Nash equilibria in routing games with edge priorities
Robert Scheffler, Martin Strehler, Laura Vargas Koch

TL;DR
This paper introduces a new routing game model with edge priorities, analyzing Nash equilibria, structural properties, and efficiency bounds, with applications to traffic and network flow scenarios.
Contribution
It presents a novel competitive routing model with edge priorities, proves equilibrium existence, and provides algorithms and bounds for efficiency measures.
Findings
Existence of Nash equilibria in the model
Algorithm for computing equilibria
Bounds on Price of Stability and Price of Anarchy
Abstract
In this paper we present a new competitive packet routing model with edge priorities.

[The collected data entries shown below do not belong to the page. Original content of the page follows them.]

-- ==== Sys2Proof/Word.lean ====
section
/-! DEFINITION. The two word sizes of the machine (00_scope.md R6): an 8-bit byte and a 16-bit address. -/

namespace Sys2Proof

/-- One byte: a general register, a memory location, an immediate, a port number (R6). -/
abbrev Byte := BitVec 8

/-- One 16-bit value: `PC`, `SP`, a register pair, a memory address (R6). -/
abbrev Word := BitVec 16

end Sys2Proof
end

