-- ==== Sys2Proof/WellFormed.lean ====
section
/-! DEFINITION. Which terms of Instr are instructions of a variant. Every other value of every field is legal
(30_encoding.md R94). -/

namespace Sys2Proof

/-- `MOV M,M` is no instruction (30_encoding.md R92); `SIM` and `RIM` exist on the I8085 only, and their opcodes are
unused on the I8080 only (R2, R93). -/
def Instr.wellFormed (v : Config.Variant) : Instr → Bool
  | .mov .m .m => false
  | .sim | .rim => v = .i8085
  | .unused20 | .unused30 => v = .i8080
  | _ => true

end Sys2Proof
end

We consider players that route selfishly through a network over time and try to reach their destinations as fast as possible. If the number of players who want to enter an edge at the same time exceeds the inflow capacity of this edge, edge priorities with respect to the preceding edge solve these conflicts. Our edge priorities are well-motivated by applications in traffic. For this class of games, we show the existence of equilibrium solutions for single-source-single-sink games and we analyze structural properties of these solutions. We present an algorithm that computes Nash equilibria and we prove bounds both on the Price of Stability and on the Price of Anarchy. Moreover, we introduce the new concept of a Price of Mistrust. Finally, we also study the relations to earliest arrival flows.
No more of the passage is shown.